• Directions
In the lines below, find the one that contains "let s := s.setUnit sp unit 0" and write it out exactly, along with every line that follows it.

• Exercise data
/-- A unit is gated or powered down for a guest; a return of its power ends. -/
def State.gateUnit (s : State) (sp : SpanId) (g u action : Nat) : State :=
  let s := s.updWorlds sp fun w => { w with
    gated := w.gated.filter (fun x => x.1 ≠ u) ++ [(u, g)], restoring := w.restoring.filter fun x => x.1 ≠ u }
  s.setUnit sp u (action - 1)

/-- HC_UNIT (R330): checked in the order of R330; a lane that is busy, or a unit that another request waits for, makes the virtual core wait. -/
def execHcUnit (sp : SpanId) (core : Nat) (s : State) : Host.Outcome State Fault Refusal :=
  s.serve sp core 8 fun g =>
    let u := s.callArg sp core 0
    let action := s.callArg sp core 1
    let limit := s.callArg sp core 2
    if 10 ≤ u ∨ action < 1 ∨ 3 < action ∨ limit < 1 ∨ 10000 < limit then s.answerCall sp core .inputRange []
    else if !(g == 1 || (decide (u < 8) && s.laneGuest sp u == g)) then s.answerCall sp core .notAuthorised []
    else if 8 ≤ u ∧ s.fld sp (Fld.clsPortnCfgMode (u - 8)) ≠ 4 then s.answerCall sp core .inputRange []
    else
      let waits := (s.span sp).worlds.requests.any fun r => r.unit == u
      if action = 1 ∧ !waits then
        let s := if s.unitState sp u = 0 ∨ (s.span sp).worlds.restoring.any (fun x => x.1 == u) then s else s.unitOn sp u
        s.answerCall sp core .ok [s.unitState sp u]
      else if !waits ∧ (s.unitState sp u ≠ 0 ∨ s.unitIdle sp u) then
        let s := s.gateUnit sp g u action
        s.answerCall sp core .ok [s.unitState sp u]
      else
        let s := (s.trapReturn (.span sp core)).1.updCore (.span sp core) fun x => { x with v := { x.v with sleep := .hyper } }
        s.updWorlds sp fun w => { w with requests := w.requests ++ [⟨g, core, u, action, s.elapsed + limit * ms⟩] }

/-- Answers a guest whose HC_UNIT waited: status and unit state. -/
def State.answerUnit (s : State) (sp : SpanId) (r : UnitReq) (st : Status) : State :=
  let u := s.unitState sp r.unit
  (s.updVCore sp r.core r.guest fun v => v.setP (v.wcwp % 96) (BitVec.ofNat 64 u)).answerGuest sp r.guest r.core st

/-- UNIT_GATE_GRANT (R330, R331): the oldest request for a unit that is now idle is served. -/
def execUnitGateGrant (sp : SpanId) (unit : Nat) (s : State) : Host.Outcome State Fault Refusal :=
  match (s.span sp).worlds.requests.find? fun r => r.unit == unit with
  | none => .next s
  | some r =>
    if r.action ≠ 1 ∧ s.unitState sp unit = 0 ∧ !s.unitIdle sp unit then .next s
    else
      let s := s.updWorlds sp fun w => { w with requests := w.requests.erase r }
      let s := if r.action = 1 then (if s.unitState sp unit = 0 then s else s.unitOn sp unit) else s.gateUnit sp r.guest unit r.action
      .next (s.answerUnit sp r .ok)

/-- UNIT_REQUEST_TIMEOUT (R330): the limit passes before the grant, and the unit stays as it is. -/
def execUnitRequestTimeout (sp : SpanId) (g core : Nat) (s : State) : Host.Outcome State Fault Refusal :=
  match (s.span sp).worlds.requests.find? fun r => r.guest == g && r.core == core with
  | none => .next s
  | some r =>
    if s.elapsed < r.deadline then .next s
    else
      let s := s.updWorlds sp fun w => { w with requests := w.requests.erase r }
      .next ((s.answerUnit sp r .deferredTimeout).setFld sp Fld.kprEvtUnitTimeout 1)

/-- UNIT_POWER_RESTORED (R330): 200 us after ON; lane memory is wiped but for the group descriptors. -/
def execUnitPowerRestored (sp : SpanId) (unit : Nat) (s : State) : Host.Outcome State Fault Refusal :=
  match (s.span sp).worlds.restoring.find? fun x => x.1 == unit with
  | none => .next s
  | some x =>
    if s.elapsed < x.2 + 200 * us then .next s
    else
      let s := s.updWorlds sp fun w => { w with restoring := w.restoring.filter fun x => x.1 ≠ unit }
      let s := s.setUnit sp unit 0
      if unit < 8 then
        let l := s.lane sp unit
        .next (s.setLane sp unit { Lane.empty with groups := l.groups, seq := l.seq, cpls := l.cpls, queue := l.queue })
      else .next s

/-! ### Doorbell and watchdogs -/

/-- A core's write to a KPR or GATE register goes through the peripheral gate and, for a guest, stage 2; a blocked one takes its abort. -/
def State.coreWrites (s : State) (sp : SpanId) (core off : Nat) (f : Nat → State) : Host.Outcome State Fault Refusal :=
  let i : CoreId := .span sp core
  if 6 ≤ core then .next s else
  match s.reachMem i .write (windowBase + off) 4 with
  | .error a => .next (s.abort i a false)
  | .ok _ => .next (f (s.worldOn i))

• Exercise answer
      let s := s.setUnit sp unit 0
      if unit < 8 then
        let l := s.lane sp unit
        .next (s.setLane sp unit { Lane.empty with groups := l.groups, seq := l.seq, cpls := l.cpls, queue := l.queue })
      else .next s

/-! ### Doorbell and watchdogs -/

/-- A core's write to a KPR or GATE register goes through the peripheral gate and, for a guest, stage 2; a blocked one takes its abort. -/
def State.coreWrites (s : State) (sp : SpanId) (core off : Nat) (f : Nat → State) : Host.Outcome State Fault Refusal :=
  let i : CoreId := .span sp core
  if 6 ≤ core then .next s else
  match s.reachMem i .write (windowBase + off) 4 with
  | .error a => .next (s.abort i a false)
  | .ok _ => .next (f (s.worldOn i))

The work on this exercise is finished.